The day began with Huma Lodhi, data scientist at BP, discussing some of the tricks and tips she has picked up during her work in deep learning, with intelligent methodologies using structured and unstructured data as the focal point. Huma said that these methodologies, while beneficial from the standpoint of customer-service improvement, increased revenue, and improved loss prevention, have been found to hit initial stumbling blocks with industry application:

“We need to find better methods to use this data for our real-world applications," she said. "Examples of this can be noisy data, missing data, or unstructured data. This gives us the principle problem for data: quantity vs. quality.”

Huma then went on to suggest, however, that there is no straightforward or quick fix for these issues because of this variation of industry requirements

“It is important for us not to focus on specific algorithms for specific problems," she said. "These kinds of algorithms usually fail in real-world applications. We should try to take parts of different algorithms and combine them into a real world-applicable solution. This can be in the form of deep learning neural networks.”

Experimentation with data was also a key topic covered in the first deep dive of the day, granting the opportunity for attendees to join a more intimate style of session with regular question intervals. Hado van Hasselt, senior staff research scientist at DeepMind, opened his discussion with the statement that we are currently at an intersection of two fields, citing that the combination of both deep learning and reinforcement learning has brought an air of excitement to DeepMind. Hado commented that the current standing of processes at DeepMind is rapidly developing. He explained that DeepMind first automated certain physical solutions using GO!; once they had learned to do this, the efficiency and accuracy of problem-solving increased.
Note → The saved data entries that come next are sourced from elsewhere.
/-! The end of a workgroup (R131, R231, R294). -/

/-- The slot of a batch whose workgroup has left the core. -/
def goneSlot : Nat := 65535
/-- Give back what a workgroup holds of its core: its slot, its tins, and, with the grid's last workgroup there, the
grid's reservation with its INVALID marks. -/
def State.freeWg (s : State) (slot : Nat) : State :=
  match s.wg slot with
  | none => s
  | some w =>
    let core := coreOfSlot slot
    let s1 := { s with wgs := Table.erase s.wgs slot }
    let c := s1.core core
    let last := !s1.wgs.any (fun x => coreOfSlot x.1 == core && x.2.gid == w.gid)
    let c1 := { c with
      tins := c.tins.filter (fun t => !decide (w.tinBase ≤ t.1 ∧ t.1 < w.tinBase + w.tins)),
      -- ballast after its last pass is charged to its context, not to a batch of the slot's next workgroup (R360)
      lastPass := c.lastPass.map (fun p => if p.slot = slot then { p with slot := goneSlot } else p) }
    s1.setCore core (if last then
      { c1 with resv := c1.resv.filter (fun x => !(x.gid == w.gid)), inval := c1.inval.filter (fun x => !(x.1 == w.gid)) } else c1)
/-- The workgroups of a grid. -/
def Grid.count (g : Grid) : Nat := g.xe * g.ye * g.ze
/-- A workgroup has work in an engine (R91): its last release waits for it. -/
def State.engineWork (s : State) (slot : Nat) : Bool :=
  let x := s.site (siteOfSlot slot)
  x.copyq.any (fun q => q.2.any (fun c => c.slot == slot)) || x.colls.any (fun c => c.slot == slot) ||
    x.remotes.any (fun o => o.slot == slot) || (s.core (coreOfSlot slot)).mq.any (fun m => m.slot == slot &&
      (m.op != .close || ((s.core (coreOfSlot slot)).batchOf slot m.k m.batch).isSome))
/-- What a save waits for (R22, R252, R256): a detected trap's frame, a wait that has ended, the accesses in flight with those of a
handler, and the workgroup's remote operations. -/
def State.saveBusy (s : State) (slot : Nat) : Bool :=
  (match s.wg slot with
   | some w => w.coaches.any (fun c => c.2.pendTrap.isSome || c.2.unperformed || c.2.woken || (c.2.inHandler && c.2.flights.any (fun f => f.entry && f.rep.isSome)))
   | none => false) || (s.site (siteOfSlot slot)).remotes.any (fun o => o.slot == slot)
/-- Batches that a workgroup leaves open end with it, and the held close marks of those that ended in an error: their runs
are written to their tiles. -/
def State.dropBatches (s : State) (slot : Nat) : State :=
  let core := coreOfSlot slot
  let mine := (s.core core).batches.filter (fun b => b.slot == slot)
  let s1 := mine.foldl (fun t b => t.endRun core b) s
  let c := s1.core core
  (s1.setCore core { c with batches := c.batches.filter (fun b => !(b.slot == slot)), mq := c.mq.filter (fun m => !(m.slot == slot)) }).applyDecks core
/-- The end of a grid's last workgroup brings its completion. -/
def State.gridEnd (s : State) (gid : Nat) : State :=
  match s.grid gid with
  | some g => if g.retired ≥ g.count then s.later [⟨.gridCompletion, { EvArgs.zero with id := gid }⟩] else s
  | none => s
/-- Raise every site's horizon to a clock. -/
def State.raiseH (s : State) (k : Word) : State :=
  (List.range 64).foldl (fun t n => t.setSite n { t.site n with h := clkMax (t.site n).h k }) s
/-- The workgroup retires (R231): Release(SYS), the final order clock, which is reported to every site's H, and its resources. -/
def State.retireWg (s : State) (slot : Nat) : State :=
  let s0 := s.dropBatches slot
  let k := s0.release slot scSYS
  match k.2.wg slot with
  | none => k.2
  | some w =>
    let s1 := (k.2.freeWg slot).raiseH k.1
    match s1.grid w.gid with
    | none => s1
    | some g =>
      (s1.setGrid w.gid { g with retired := g.retired + 1, final := if g.retired = 0 then k.1 else clkMax g.final k.1 }).gridEnd w.gid
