/-! Placing (R277, R294). -/

def unitBytes : Nat := 32768
/-- The SBUF units that a range meets. -/
def sbufUnits (base size : Nat) : List Nat :=
  if size = 0 then [] else upFrom (base / unitBytes) ((base + size - 1) / unitBytes - base / unitBytes + 1)
/-- Return a lent unit to the SBUF: its way's dirty bytes are written back and its lines invalidated (R277). -/
def State.reclaim (s : State) (core u : Nat) : State :=
  let c := s.core core
  if !c.lent.contains u then s
  else
    let s1 := (c.cc.filter (fun l => l.2.way == 8 + u)).foldl (fun t l => t.ccDrop core l.1) s
    s1.setCore core { s1.core core with lent := (s1.core core).lent.filter (fun x => decide (x ≠ u)) }
/-- Take a place: the lent units of its SBUF range return, the grid's reservation is made with its INVALID marks clear,
and the barrier units give the grid its slots. -/
def State.take (s : State) (core gid : Nat) (g : Grid) (r : Room) : State :=
  let s1 := (sbufUnits r.sbuf g.sbuf).foldl (fun t u => t.reclaim core u) s
  let c := s1.core core
  let s2 := match r.resv with
    | none => s1
    | some x => s1.setCore core { c with resv := c.resv ++ [x], inval := c.inval.filter (fun p => !(p.1 == gid)) }
  let new := ([2, 3, 4].filter (fun sc => decide (g.declared sc ≠ 0) &&
    !s2.given.any (fun x => x.1 == sc && x.2.1 == scopeInst sc core && x.2.2.1 == gid))).map (fun sc => (sc, scopeInst sc core, gid, g.declared sc))
  { s2 with given := s2.given ++ new }
/-- A workgroup of a grid in a place, with its coaches. -/
def Room.workgroup (r : Room) (g : Grid) (gid index now : Nat) (oclk : Word) (coaches : Table Coach) : Workgroup :=
  { ctx := g.ctx, gid := gid, index := index, x := index % g.xe, y := index / g.xe % g.ye, z := index / (g.xe * g.ye), w := g.w, logd := g.logd,
    ncoach := g.ncoach, vregs := g.vregs, sregs := g.sregs, haz := g.haz, oclk := oclk, baseSlice := r.base, sbufBase := r.sbuf,
    sbufSize := g.sbuf, tinBase := r.tin, tins := g.tins, bars := [], coaches := coaches, startTime := now, saving := none,
    noticeEnd := none, noticeLeft := [], parkTo := 0, moveTo := none }
/-- A coach bound to its place. -/
def Coach.bound (c : Coach) (b : Bind) (cyc : Nat) : Coach :=
  { c with slice := b.slice, octet := b.octet, slotIx := b.slotIx, stamp := cyc, holds := 0, starv := 0 }
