-- ==== Sys2Proof/Machine/Save.lean ====
section
/-! DEFINITION. The save of a workgroup (R256-R262), its restore (R263-R265), and migration. -/

namespace Sys2Proof.Machine

/-! Bringing a workgroup to rest (R22, R156, R165, R256 steps 1 to 4). -/

/-- Mark the monitor entries of a coach absent (R156); its queue entries too, when its workgroup is wait-parked (R304). -/
def State.markAbsent (s : State) (r : CoachRef) (queues : Bool) : State :=
  s.sites.foldl (fun t e =>
    if e.2.mon.any (fun m => m.slot == r.slot && m.k == r.k && !m.absent) then
      t.setSite e.1 { t.site e.1 with mon := (t.site e.1).mon.map (fun m =>
        if m.slot == r.slot && m.k == r.k && !m.absent && (queues || (match m.kind with | .cmp _ _ _ => true | .queue _ => false)) then { m with absent := true } else m) }
    else t) s
/-- A coach has an absent queue entry: its place among the waiters is kept. -/
def State.keepsPlace (s : State) (r : CoachRef) : Bool :=
  s.sites.any (fun x => x.2.mon.any (fun m => m.absent && m.slot == r.slot && m.k == r.k && (match m.kind with | .queue _ => true | _ => false)))
/-- Stop a coach for a save (R256 step 1): its wait is cancelled, and the state in which it stood is kept for its record. A wait
that has ended completes first (R22). -/
def State.stopCoach (queues : Bool) (s : State) (r : CoachRef) : State :=
  match s.coach r with
  | none => s
  | some c =>
    if c.woken || c.stopped.isSome || !(c.state.waits || c.state == .waitFlags) then s
    else
      let s1 := s.markAbsent r queues
      let kept := { c.wait with queue := if s1.keepsPlace r then none else c.wait.queue }
      (s1.setCoach r { c with wait := kept, stopped := some c.state }).cancelWait r
/-- A stopped coach at rest: its performed operations have completed, what is unfinished is in its replay queue, and it stands at
its resume point. -/
def State.restCoach (s : State) (r : CoachRef) : State :=
  s.modCoach r (fun c =>
    if c.inHandler then c.drained
    else
      let rp := c.resumePoint
      let away := (c.unfinished (fun en => { en with status := 2 })).map ReplayEntry.anew
      { c.drained with rq := away, trqn := away.length, pc := rp.1, clause := rp.2 })
/-- The coaches of a workgroup slot. -/
def State.coachRefs (s : State) (slot : Nat) : List CoachRef :=
  match s.wg slot with | some w => w.coaches.map (fun c => { slot := slot, k := c.1 }) | none => []
/-- A trap that has been detected and whose older entries have completed forms its frame before the save (R252). -/
def State.settleTrap (s : State) (r : CoachRef) : State :=
  match s.coach r with
  | some c =>
    match c.pendTrap with
    | some p => if c.flights.any (fun f => f.entry && f.rep.isSome) then s
        else (s.setCoach r c.drained).formFrame r p.cause p.addr p.mask p.entries p.tpc p.clause false
    | none => s
  | none => s

/-! The record (R260-R262). -/

/-- The sections of a record: their offsets, each aligned to 256, and the end. -/
def sectionOffsets (lens : List Nat) (at_ : Nat) : List Nat × Nat :=
  match lens with
  | [] => ([], at_)
  | n :: r =>
    let q := sectionOffsets r (upTo 256 (at_ + n))
    ((if n = 0 then 0 else at_) :: q.1, q.2)
/-- The copy that a workgroup has paused on a destination tin: engine, queue, bytes done, source tin, snapshot. -/
def pausedOn (w : Workgroup) (l : List (Nat × CopyEntry)) (t : Nat) : Option (Nat × Nat × Nat × Nat × List Byte) :=
  (l.find? (fun p => p.2.kind != .cpym && p.2.dtin == some t)).map (fun p =>
    (p.1 / 4, p.1 % 4, p.2.done, (match p.2.stin with | some u => 64 + (u - w.tinBase) | none => 0), p.2.params))
/-- The bytes of a grid's XBUF, WBUF and ABUF reservations. -/
def Core.typedData (c : Core) (gid : Nat) : List Byte :=
  let r := c.resvOf gid
  bufRead c.xbuf r.xbase r.xsize ++ bufRead c.wbuf r.wbase r.wsize ++ bufRead c.abuf r.abase r.asize
/-- The typed-buffer section (R260): the reservations, with the INVALID marks in the first word. -/
def Core.typedBytes (c : Core) (gid : Nat) : List Byte :=
  bytesLE 4 ((List.range 32).foldl (fun a n => if c.invalidTile gid n then a + 2 ^ n else a) 0) ++ (c.typedData gid).drop 4
/-- The monitor section: the compares that the workgroup's coaches have registered. -/
def State.monBytes (s : State) (gid index ncoach : Nat) : List Byte :=
  padTo (32 * ncoach) (s.sites.flatMap (fun x => (x.2.mon.filter (fun m => m.absent && m.gid == gid && m.index == index &&
    (match m.kind with | .cmp _ _ _ => true | .queue _ => false))).flatMap MonEntry.bytes))
/-- What a save writes: the record with NEXT, the offsets of its coach records, tin records, typed buffers and image. -/
structure SaveImage where
  bytes : List Byte
  recs : List Nat
  tins : Nat
  typed : Nat
  typedWord : Word
  image : Nat
  deriving DecidableEq, Repr
/-- The record of a workgroup at rest; `states` are the states in which its coaches were stopped. -/
def State.saveImage (s : State) (slot : Nat) (w : Workgroup) (g : Grid) (num next : Nat) (oclk : Word) (states : Table CoachState)
    (copies : List (Nat × CopyEntry)) (last : Bool) : SaveImage :=
  let core := coreOfSlot slot
  let c := s.core core
  let recs := w.coaches.map (fun k =>
    let d := match Table.find states k.1 with | some st => { k.2 with state := if k.2.inHandler then .trapped else st } | none => k.2
    d.record w true k.2.inHandler)
  let cs := recs.flatten
  let ts := (List.range w.tins).flatMap (fun t => Tin.record (c.tin (w.tinBase + t)) (pausedOn w copies (w.tinBase + t)))
  let bs := (List.range 16).flatMap (fun b => (Table.getD w.bars b (freshBar w (some g) 1 b)).bytes)
  let ms := s.monBytes w.gid w.index w.ncoach
  let sb := bufRead c.sbuf w.sbufBase w.sbufSize
  let ty := if last && g.typed then c.typedBytes w.gid else []
  let im := if last && decide (g.abuf ≠ 0) then imageOf s.tick else []
  let secs := [cs, ts, bs, ms, sb, ty, im]
  let o := sectionOffsets (secs.map List.length) 256
  let body := (List.zip o.1 secs).foldl (fun b x => if x.2.isEmpty then b else padTo x.1 b ++ x.2) []
  let hd := recordHeader { w with oclk := oclk } num o.2 next core (slot % 16) false (!im.isEmpty) (!ty.isEmpty) (decide (w.parkTo ≠ 0)) (o.1 ++ [0])
  let sizes := recs.map List.length
  { bytes := padTo o.2 (hd ++ body.drop 256), recs := (List.range sizes.length).map (fun i => 256 + sumOf (sizes.take i)),
    tins := o.1.getD 1 0, typed := o.1.getD 5 0, typedWord := word32 (c.typedData w.gid) 0, image := o.1.getD 6 0 }

/-- Where a record may be written: its VA, its NEXT, and why not. -/
structure SavePlace where
  va : DWord
  next : Nat
  deriving DecidableEq, Repr
/-- A place for `size` bytes in the context's pool (R258). -/
def State.poolPlace (s : State) (site ctx size : Nat) : Option SavePlace × State :=
  match s.saveHeader site ctx with
  | (none, s1) => (none, s1)
  | (some h, s1) =>
    let at_ := upTo 256 h.pool
    if !h.ok || decide (at_ + size > h.limit) then (none, s1)
    else (some { va := (s1.context ctx).ctxsave + BitVec.ofNat 64 at_, next := h.first }, s1)
/-- The records of a grid in its park area, in chain order, which is that of their addresses. -/
def State.parkedOf (s : State) (gid : Nat) : List SavedWg := sortBy (fun v => v.va.toNat) (s.saved.filter (fun v => v.gid == gid && v.inPark))
/-- The records of a grid's park area around an address. -/
def State.parkBefore (s : State) (gid : Nat) (va : DWord) : Option SavedWg := ((s.parkedOf gid).filter (fun v => v.va.ult va)).getLast?
def State.parkAfter (s : State) (gid : Nat) (va : DWord) : Option SavedWg := (s.parkedOf gid).find? (fun v => va.ult v.va)
/-- A place in the grid's park area (R303). -/
def State.parkPlace (s : State) (gid : Nat) (g : Grid) (size : Nat) : Option SavePlace :=
  (lowestGap size g.park ((s.parkedOf gid).map (fun v => ((v.va - g.parkVa).toNat, v.size)))).map (fun a =>
    { va := g.parkVa + BitVec.ofNat 64 a,
      next := match s.parkAfter gid (g.parkVa + BitVec.ofNat 64 a) with | some v => (v.va - g.parkVa).toNat | none => 0 })
/-- Write header fields in turn, up to the first write that faults, with which a save stops (R258): its VA. -/
def State.saveFields (site ctx : Nat) (l : List (Nat × Nat × Nat)) (s : State) : Option DWord × State :=
  match l with
  | [] => (none, s)
  | x :: r =>
    match s.saveField site ctx x.1 x.2.1 x.2.2 with
    | (none, s1) => State.saveFields site ctx r s1
    | (some va, s1) => (some va, s1)
/-- Link a record that has been written: at the head of the pool's chain, or at its place in the park area's (R258, R303); the VA
of an access that faults (R254). -/
def State.linkRecord (s : State) (site ctx gid : Nat) (g : Grid) (park : Bool) (va : DWord) (size : Nat) (matrix : Bool) : Option DWord × State :=
  if park then
    match s.parkBefore gid va with
    | some v =>
      let r := State.devWrite 2 s site ctx (v.va + 8) (bytesLE 8 (va - g.parkVa).toNat)
      (r.1.map Prod.snd, r.2)
    | none => (none, s)
  else
    match s.saveHeader site ctx with
    | (none, s1) => (some (s1.context ctx).ctxsave, s1)
    | (some h, s1) =>
      let off := s1.areaOff ctx va
      State.saveFields site ctx ([(0x10, 8, off + size), (0x18, 4, h.nsaved + 1), (0x20, 8, off)] ++ (if matrix then [(0x1C, 4, mxver)] else [])) s1

/-- Give the open steps of a slot another number, or those of a saved workgroup its slot (R353). -/
def State.rekeySteps (s : State) (from_ to_ : Nat) : State :=
  s.sites.foldl (fun t e =>
    if e.2.steps.any (fun st => st.slot == from_) then
      t.setSite e.1 { t.site e.1 with steps := (t.site e.1).steps.map (fun st => if st.slot = from_ then { st with slot := to_ } else st) }
    else t) s
/-- The copies of a slot, with their queues; packets of a CPYM and chunks that are under way land (R190, R257). -/
def State.copiesOf (s : State) (slot : Nat) : List (Nat × CopyEntry) :=
  (s.site (siteOfSlot slot)).copyq.flatMap (fun q => (q.2.filter (fun c => c.slot == slot)).map (fun c => (q.1, c)))
def State.landPackets (s : State) (slot : Nat) : State :=
  let site := siteOfSlot slot
  (s.copiesOf slot).foldl (fun t p => p.2.away.foldl (fun u o => u.landChunk site p.1 p.2.id o) (t.landAll site (p.1 / 4) p.2.flying)) s
/-- The switch ports of a collective's participants: its circuit reservations are the slots granted to them (R345). -/
def Coll.ports (c : Coll) : List Nat := c.group.map (fun w => Config.switchPort (bits w.toNat 0 16) (bits w.toNat 16 6))
/-- The circuit reservations of a pre-empted collective are released, but for the slot in flight (R257, R345); those to a port that
another collective of the site uses too are kept for it (DESIGN CHOICE, log 118). -/
def Site.release (x : Site) (slot : Nat) : Site :=
  let mine := (x.colls.filter (fun c => c.slot == slot)).flatMap Coll.ports
  let others := (x.colls.filter (fun c => !(c.slot == slot))).flatMap Coll.ports
  if mine.isEmpty then x
  else { x with links := Table.mapVal (fun _ l => { l with
    granted := l.granted.filter (fun g => l.slotNo == some g.1 || !mine.contains g.2.1 || others.contains g.2.1) }) x.links }
/-- Take the work of a slot out of the engines (R257). -/
def State.liftWork (s : State) (slot : Nat) : State :=
  let core := coreOfSlot slot
  let site := siteOfSlot slot
  let c := s.core core
  let s1 := s.setCore core { c with mq := c.mq.filter (fun m => !(m.slot == slot)), batches := c.batches.filter (fun b => !(b.slot == slot)) }
  let x := (s1.site site).release slot
  s1.setSite site { x with
    copyq := (x.copyq.map (fun q => (q.1, q.2.filter (fun c => !(c.slot == slot))))).filter (fun q => !q.2.isEmpty),
    colls := x.colls.filter (fun c => !(c.slot == slot)) }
Once automation became possible, DeepMind took another step forward with a focus on agents learning solutions from experience. That said, the initial data used needed to be of the highest quality because of the sequential nature of learning. Hado stressed that, when models are built on data with mistakes, the intended outcome is not always achieved. Goal-optimized reward systems were given as an example of the need for correctly formulated algorithms from the outset. Hado suggested that DeepMind had to find a goal reward, which was easy enough to specify and deliver, but which also gave us good results. One test completed saw a car driving around a track with the goal incentive increased through quicker lap times. The agent soon found that this was not through distance traveled but simply speed; this found the car on its roof with wheels spinning and earning high rewards without supplying any usable data for DeepMind.

Single reliance on either human behavior or model data was also quashed by Hado, who deems a mixture of both to be a determining factor in the quality of results. AlphaGo trained its policy network by first training on human behavior, which eventually saw it become far more skillful than your average player. However, DeepMind also found that reliance on this model also can see potentially problematic results as the optimal solution for gameplay is rarely that of human decision-making.